On a recent Friday night, my fiancé, George, and I found ourselves sitting in an auditorium at our shared alma mater with a thick spiral bound workbook in front of us with “Living God’s Love: The Sacrament of Marriage” emblazoned on the cover. Just five months earlier, I shrieked with joy as George got down on one knee under the arches at the entryway of campus, and now reality was rapidly sinking in as we began our weekend marriage retreat.
As we sat among 70 engaged couples all at the cusp of making the biggest decision of our lives, I quickly realized that everything we were learning—from managing money to sacramental love—is just as relevant to singles and dating couples as it is to engaged and married couples.
CatholicMatch Institute blogger Bryan Mercier recently posted about preparing for marriage before you get engaged, referencing that priests receive eight years of spiritual education and engaged couple just have to sit through a weekend retreat, if that!
Well, that was us, and I couldn’t agree more. The issues we discussed during our marriage retreat went far beyond the 12 hours we had as a group, and I know that all successful couples should spend countless hours diving head first into each aspect of a successfully marriage before they say “I do.”
Whether you are single or in a dating relationship, you can still intentionally prepare for marriage. You are making choices right now that will either positively or negatively affect your relationship with your future spouse. Looking back, I can see God’s hand on my single years, patiently guiding me through the lessons I needed to learn and the qualities I needed to develop before He brought my fiancé into my life.
We learned so many valuable lessons during our marriage retreat that I know will serve as the springboard for future education, and I encourage you to reflect on these topics, as well, as you prepare to date your future husband or wife:
Psychologist John Buri, PHD, encourages couples to consider the “we” instead of “me.” Marriage calls each spouse to abandon any selfish tendencies and make choices that benefit the couple as a unit over his or her individual desires. That could mean giving up a sporting event to finish a task at home or sacrificing a materialistic purchase for an investment that benefits both of you.
Set time aside weekly
It’s difficult to discuss deeper issues within the busyness of everyday life, so many couples designate a specific time each week to hold a couples meeting. Different than a date night, this allows each spouse to bring forward topics that need a deeper dive.
Share in the sacraments
We ended our retreat in the most perfect way—with confession and Mass. Strong Catholic couples worship together and share in each of the sacraments as often as possible!
As expected, communication can make or break a marriage. Married couples that communicate effectively say at least five positive comments for every negative comment and work together to draw out each other in loving, effective discussion.
Never stop dating.
You likely have a married couple in your life whose love and lasting spark brings a smile to everyone’s face.
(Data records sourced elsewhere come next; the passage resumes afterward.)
-- ==== Sys2Proof/Syntax.lean ====
section
/-!
DEFINITION. Sys2Proof/Syntax.lean: the commands of the module, one constructor for each row of the command table
(spec/opcode_table.json), in the table's order. A row has no bits; its operands are what the spec says it is given.
-/
namespace Sys2Proof
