-- ==== Sys2Proof/Machine/RegMap.lean ====
section
/-!
DEFINITION. Sys2Proof/Machine/RegMap.lean: every register of the module, from the register tables of the spec
(R61 to R63, R101 to R104, R129 to R132, R230, R252 to R254, R274, R291 to R294, R326 to R329, R347, R348,
R369 to R371, R390, R415, R437, R457, R473) at the offsets of R19, with each field's place, type and reset value.
The registers of BAR0 (R369, R370) stand at offsets from 0x1000_0000, outside register space.
-/
namespace Sys2Proof.Machine

/-- The registers, by the spec's names; an array is one name with an instance number. -/
inductive Reg where
  | PBLK_ID | PBLK_CARRIER | PBLK_FAULT_SUM | PBLK_LINK_UP | PBLK_CLASS | PBLK_CTRL | PBLK_TDR_OWNER | PBLK_TEMP
  | PORT_MODE | PORT_THRESH | PORT_FILTER | PORT_SAFE | PORT_LINK_CTRL | PORT_HART_CTRL | PORT_DIAG_CTRL
  | PORT_TDR_CTRL | PORT_STATUS | PORT_FAULT | PORT_FAULT_EN | PORT_NETCHK | PORT_COUNT_LO | PORT_COUNT_HI
  | PORT_LINK_ERR | PORT_RAW | PORT_OUT | PORT_TDR_RESULT | FSW_CTRL | FSW_STATUS | FSW_TBL_CMD | FSW_TBL_DATA
  | FSW_DROP_VLAN | FSW_DROP_FULL | FSW_DROP_NOLINK | FSW_DROP_BUF | SPL_BLK_ID | SPL_BLK_CTRL | SPL_BLK_DR
  | SPL_BLK_LOAD | SPL_BLK_STATUS | SPL_BLK_OUT_PEND | SPL_PORT_CHA | SPL_PORT_CHB | SPL_PORT_OGAIN
  | SPL_PORT_OOFFSET | SPL_PORT_PULSE | SPL_PORT_STATUS | SPL_REC_CTRL | SPL_REC_HYST | SPL_REC_GAIN
  | SPL_REC_OFFSET | SPL_REC_SCALE | SPL_REC_BIAS | SPL_REC_LIM_HH | SPL_REC_LIM_H | SPL_REC_LIM_L | SPL_REC_LIM_LL
  | SPL_REC_RATE | SPL_REC_CUT | SPL_RGN_CAL | SPL_RGN_LRX_PROD | SPL_RGN_LRX_CONS | SPL_RGN_LRX_DROP
  | SPL_RGN_LTX_PROD | SPL_RGN_LTX_CONS | SPL_RGN_LTX_ERR | SPL_RGN_HRX_PROD | SPL_RGN_HRX_CONS | SPL_RGN_HRX_DROP
  | SPL_RGN_HTX_PROD | SPL_RGN_HTX_CONS | SPL_RGN_STATUS | SPL_RGN_OUT_LATE | SPL_RGN_OUT_REFUSED | TB_CTRL
  | TB_STATUS | TB_GM_NODE | TB_OFFSET | TB_NOW | TB_MONO | TB_FREQ | TB_PHASE | TB_STEP | TB_PPS_SEC
  | TB_PPS_DELAY | TB_DL_LATE_RX | TB_DL_LATE_TX | TB_STEP_LAST | TB_ASYM | SCH_PERIOD | SCH_DELAY | SCH_NEXT
  | SCH_COUNT | SCH_STATUS | CLK_GSTATUS | CLK_FALL_SUM | CLK_CTRL | CLK_SRC | CLK_LIMIT | CLK_MIN | CLK_BIND
  | CLK_BIND_MASK | CLK_CMD | CLK_STATUS | CLK_FALLS | CLK_ELAPSED | CLK_FALL_TIME | EVD_ID | EVD_DOORBELL
  | EVD_STATUS | EVD_LAST | EVD_SRC | EVD_PEND | SC_RGN_CTRL | SC_RGN_SCRATCH | SC_RGN_WAYPD | SC_RGN_STATUS
  | SC_RNG_BASE | SC_RNG_LEN | SC_RNG_CMD | SC_RNG_STATUS | SC_RNG_COUNT | SC_RNG_SKIPPED | SC_RNG_FAIL | SC_SL_CE
  | SC_SL_ERR | SC_SL_ERR_ADDR | SC_SL_ERR_LOC | CS_CMD | CS_ADDR | CS_STATUS | CS_ERASES | CS_DATA | MEM_STATUS
  | MEM_TEMP | MEM_PATROL_CTRL | MEM_PATROL_POS | MEM_PATROL_PASSES | MEM_CE_THR | MEM_ERR_STATUS | MEM_ERR_DEVMASK
  | MEM_ERR_ADDR | MEM_ERR_TIME | MEM_CE_COUNT | MEM_UE_COUNT | MEM_SWP_NODE | MEM_SWP_LO | MEM_SWP_HI
  | MEM_SWP_CTRL | MEM_SWP_STATUS | MEM_SWP_POS | MEM_SWP_CLEARED | GATE_VQ_STATUS | GATE_VQ_POP | GATE_VQ_LOST
  | GATE_UNMAPPED_COUNT | GATE_VQ_HEAD | GATE_G_ID | GATE_G_CTRL | GATE_G_STATUS | GATE_G_COUNT | GATE_ENT_BASE
  | GATE_ENT_TOP | GATE_ENT_MASTERS | GATE_ENT_CTRL | GATE_ENT_EPOCH | MESH_LG_CTRL | MESH_LG_STATUS | MESH_LG_VCW
  | MESH_LINK_STATUS | MESH_LINK_CRED | MESH_LINK_CRED2 | MESH_LG_FEC_CORR | MESH_LG_FEC_UNC | MESH_LG_AUTH_FAIL
  | MESH_LG_RESEND | MESH_LG_RETRAINS | MESH_LG_LANE | MESH_TSN_CTRL | MESH_TSN_BASE | MESH_TSN_CYCLE
  | MESH_TSN_CBS | MESH_TSN_GCL | MESH_CTRL | MESH_FED_ID | MESH_STATUS | MESH_RTO | MESH_DL | MESH_ERR
  | MESH_ERR_COUNT | MESH_GOP_CMD | MESH_GOP_STATUS | MESH_BAR_PART | MESH_BAR_DONE | MESH_SNAP_BASE
  | MESH_SNAP_LEAD | MESH_SNAP_TIME | MESH_BC_TX | MESH_BC_RX_STATUS | MESH_BC_RX_POP | MESH_BC_RX_HEAD
  | MESH_BC_RX_DATA | MESH_MEMBER | MESH_ROUTE | MX_CTRL | MX_STATUS | MX_RING_BASE | MX_RING_SIZE | MX_PROD
  | MX_CONS | MX_FAIL | MX_JOBS | MX_CYCLES | XFR_CH_HEAD | XFR_CH_CMD | XFR_CH_STATUS | XFR_CH_CUR | XFR_CH_DONE
  | XFR_CH_FAIL | MBX_ID | MBX_STATE | MBX_LOCK | MBX_INTR_COAL | MBX_HOST_ERR | MBX_Q_CMD_PROD | MBX_Q_CMD_CONS
  | MBX_Q_CPL_PROD | MBX_Q_CPL_CONS | MBX_Q_STATUS | MBX_FW_IN_PROD | MBX_FW_IN_CONS | MBX_FW_OUT_PROD
  | MBX_FW_OUT_CONS | CFG_STATUS | CFG_MOVE_SETTLED | CFG_MOVE_PROB | CFG_MOVE_STAGED | CFG_CMD | CFG_COMMIT_AT
  | CFG_COMMIT_TIME | CFG_PROB_END | CFG_REACH | CFG_PROB_FALLS | CFG_PROB_VIOL | CFG_SVIEW_ADDR | CFG_SVIEW_DATA
  | CFG_DEVICE | CFG_SLOT_STATE | CFG_SLOT_MOVE | ROOK_STATUS | ROOK_ID | ROOK_OWNER | ROOK_SVN | ROOK_DBG
  | ROOK_DBG_LEFT | ROOK_DBG_CHAL | ROOK_ALERT | GOOSE_CTRL | GOOSE_STATUS | CAR_STATUS | TWIN_CTRL | TWIN_STATUS
  | TWIN_CMD | TWIN_CASTLE_AT | TWIN_LAST_H | TWIN_HB_MISS | TWIN_MIR_PASS | TWIN_MIR_BASE | TWIN_MIR_LEN
  | FLT_CTRL | FLT_ESC | FLT_ESC_WIN | FLT_RGN_ACT | FLT_DEV_ACT | FLT_CMD | FLT_RST | FLT_RST_STATUS
  | FLT_RGN_STATE | FLT_Q_STATUS | FLT_Q_POP | FLT_Q_LOST | FLT_Q_HEAD | FLT_SUM_CELL | FLT_SUM_BLOCK
  | FLT_FED_LAST | EVR_ROUTE_LO | EVR_ROUTE_HI | EVR_SW | EVR_UNROUTED | EVR_LAST_CLAIM | PWR_DOM_EN0 | PWR_DOM_EN1
  | PWR_DOM_STATE | PWR_DOM_FAULT | PWR_FEED | PWR_INPUT | PWR_HOLDUP | PWR_TEMP | PWR_THR_CTRL | PWR_THR_STATUS
  | PWR_THR_TIME
  deriving DecidableEq, Repr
Happy couples never stop dating and take the time to appreciate and love each other every day.
One of the most poignant moments from our marriage retreat came from a speaker that said: “You have been marrying your future spouse all along.”
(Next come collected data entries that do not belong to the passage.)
-- ==== Sys2Proof/Machine/PortBase.lean ====
section
/-!
DEFINITION. Sys2Proof/Machine/PortBase.lean: what the port families share (R23 to R35, R51, R93): classes and effective
modes, the mode-change sequence, the PORT_SAFE action, holds, die isolation, port faults.
-/
namespace Sys2Proof.Machine

/-! ### Classes and modes -/

/-- The modes a network class permits (R25); a reserved class is NONE. -/
def classModes (c : Nat) : List Nat :=
  match c with
  | 1 => [0, 1]
  | 2 => [0, 2, 3, 6]
  | 3 => [0, 4, 5]
  | 4 => [0, 2, 3, 4, 5, 6, 8, 9]
  | 5 => [0, 6, 8]
  | 6 => [0, 7, 8, 9]
  | 7 => [0, 7, 8, 10]
  | 8 => [0, 1, 2, 3, 6]
  | _ => [0]

/-- The coding resistor of a class in ohms (R25); none for open. -/
def classOhms (c : Nat) : Option Nat :=
  match c with
  | 1 => some 4990
  | 2 => some 10000
  | 3 => some 20000
  | 4 => some 40200
  | 5 => some 80600
  | 6 => some 162000
  | 7 => some 324000
  | 8 => some 649000
  | _ => none

/-- Whether a measured coding resistance passes the network check of a class (R28). -/
def ohmsPass (c ohms : Nat) : Bool :=
  match classOhms c with
  | some r => decide (20 * (if ohms ≥ r then ohms - r else r - ohms) ≤ r)
  | none => decide (ohms ≥ 1000000)

/-- The modes that drive an output. -/
def isOutMode (e : Nat) : Bool := e == 4 || e == 5 || e == 9

def Mod.effMode (m : Mod) (p : Nat) : Nat := m.rd F.PORT_STATUS_EFF_MODE p
def Mod.portClass (m : Mod) (p : Nat) : Nat := m.rd (F.PBLK_CLASS_CLASS (p % 8)) (p / 8)

/-- Whether an odd port is claimed by its even port's mode 10 (R27). -/
def Mod.claimed (m : Mod) (p : Nat) : Bool := p % 2 == 1 && m.rd F.PORT_MODE_MODE (p - 1) == 10

/-- The other port of a pair. -/
def pairOf (p : Nat) : Nat := if p % 2 = 0 then p + 1 else p - 1

/-- The first two cases of R26 for a mode, as the MISREASON they give; a failed check gives its own whatever the class permits (R28). -/
def Mod.modeBar (m : Mod) (p mode : Nat) : Option Nat :=
  if (m.port p).failed then some 1
  else if !(classModes (m.portClass p)).contains mode then some 0
  else none

/-- The effective mode of a port and the mismatch reason, if any (R26, R27, R29). -/
def Mod.effOf (m : Mod) (p : Nat) : Nat × Option Nat :=
  let mode := if m.claimed p then 10 else m.rd F.PORT_MODE_MODE p
  if !m.flag F.CAR_STATUS_DESC_OK || (m.die (portDie p)).isolated then (0, none)
  else if mode = 10 then
    match m.modeBar p 10, m.modeBar (pairOf p) 10 with
    | some r, _ => (0, some r)
    | none, some _ => (0, some 2)
    | none, none => (10, none)
  else match m.modeBar p mode with
    | some r => (0, some r)
    | none => (mode, none)

/-! ### Faults of a port -/

/-- A sticky PORT_FAULT bit set by a detection, and the block's fault event if enabled (R52). -/
def Mod.portFault (m : Mod) (p bit : Nat) : Mod :=
  let m := m.setReg .PORT_FAULT p (withBits (m.reg .PORT_FAULT p) bit 1 1)
  m.iff (bitAt (m.rd F.PORT_FAULT_EN_EN p) bit) (fun m => m.raise (33 + 2 * portBlock p))

/-- MISMATCH and MISREASON as R26 and R27 give them. Once MISMATCH is 0 again MISREASON keeps the last reason (DESIGN CHOICE, log
entry 79: the spec does not say what it reads then). -/
def Mod.setMismatch (m : Mod) (p : Nat) (r : Option Nat) : Mod :=
  match r with
  | none => m.put F.PORT_STATUS_MISMATCH p false
  | some k =>
    let was := m.flag F.PORT_STATUS_MISMATCH p
    let m := (m.put F.PORT_STATUS_MISMATCH p true).wr F.PORT_STATUS_MISREASON p k
    m.iff (!was) (fun m => m.portFault p 0)

/-! ### Windows -/

/-- The newest window opened at an instant. -/
def openWin (l : List Window) (t : Nat) : List Window := ⟨t, none⟩ :: l

/-- Every open window closed at an instant: one lies under later windows that have their ends. -/
def closeWin (l : List Window) (t : Nat) : List Window :=
  l.map (fun w => match w.till with
    | none => { w with till := some t }
    | some _ => w)

/-- The newest window ended at an instant, whether it was open or had an end. -/
def endWin (l : List Window) (t : Nat) : List Window :=
  match l with
  | [] => []
  | w :: rest => { w with till := some t } :: rest

/-- Every window cut at an instant that it has not ended before. -/
def cutWin (l : List Window) (t : Nat) : List Window :=
  l.map (fun w => match w.till with
    | none => { w with till := some t }
    | some e => { w with till := some (Nat.min e t) })

/-- Whether an instant lies in one of the windows. -/
def inWindows (l : List Window) (t : Nat) : Bool :=
  l.any (fun w => decide (w.from_ ≤ t) && (match w.till with
    | none => true
    | some e => decide (t < e)))

/-! ### Settling -/

/-- The period of chain A or B of a port in nanoseconds, 0 for a chain that is off (R69). -/
def Mod.chainPeriod (m : Mod) (p : Nat) (b : Bool) : Nat :=
  50 * (if b then m.rd F.SPL_PORT_CHB_PERIOD p else m.rd F.SPL_PORT_CHA_PERIOD p)

def Mod.chainType (m : Mod) (p : Nat) (b : Bool) : Nat :=
  if b then m.rd F.SPL_PORT_CHB_TYPE p else m.rd F.SPL_PORT_CHA_TYPE p

/-- Settling time of a chain (R70). -/
def Mod.chainSettle (m : Mod) (p : Nat) (b : Bool) : Nat :=
  (if m.chainType p b = 0 then 3 else 24) * m.chainPeriod p b

/-- Group delay of a chain at DC (R70), in nanoseconds. -/
def Mod.chainDelay (m : Mod) (p : Nat) (b : Bool) : Nat :=
  if m.chainType p b = 0 then m.chainPeriod p b / 2 else 12 * m.chainPeriod p b

/-- The effective modes in which a source is valid (R73). -/
def sourceModes (src p : Nat) : List Nat :=
  match src with
  | 1 | 2 => [2, 3, 4, 5, 6]
  | 3 => if p % 2 = 0 then [7, 10] else [7]
  | 4 | 5 => [7]
  | 6 => [8, 9]
  | 7 => if p % 2 = 0 then [10] else []
  | _ => []

/-- Whether record `k` of port p = k / 16 has instants (R74). -/
def Mod.recLive (m : Mod) (k : Nat) : Bool :=
  let src := m.rd F.SPL_REC_CTRL_SOURCE k
  src != 0 && m.chainPeriod (k / 16) (src == 2) != 0 && m.flag F.SPL_BLK_CTRL_ENABLE (portBlock (k / 16))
I glanced at George and thought back to the many decisions we have made to foster a faith-filled courtship. We weren’t just dating. We were preparing for our lives as husband and wife in both the day-to-day events and the larger milestones. Even before we met on CatholicMatch on a seemingly ordinary September day, we were nurturing our future marriage and becoming better Catholics for each other and God.
I pray that you, too, will approach this waiting period with an open heart and mind, ready to learn, grow and fully prepare for the person God has in store for you.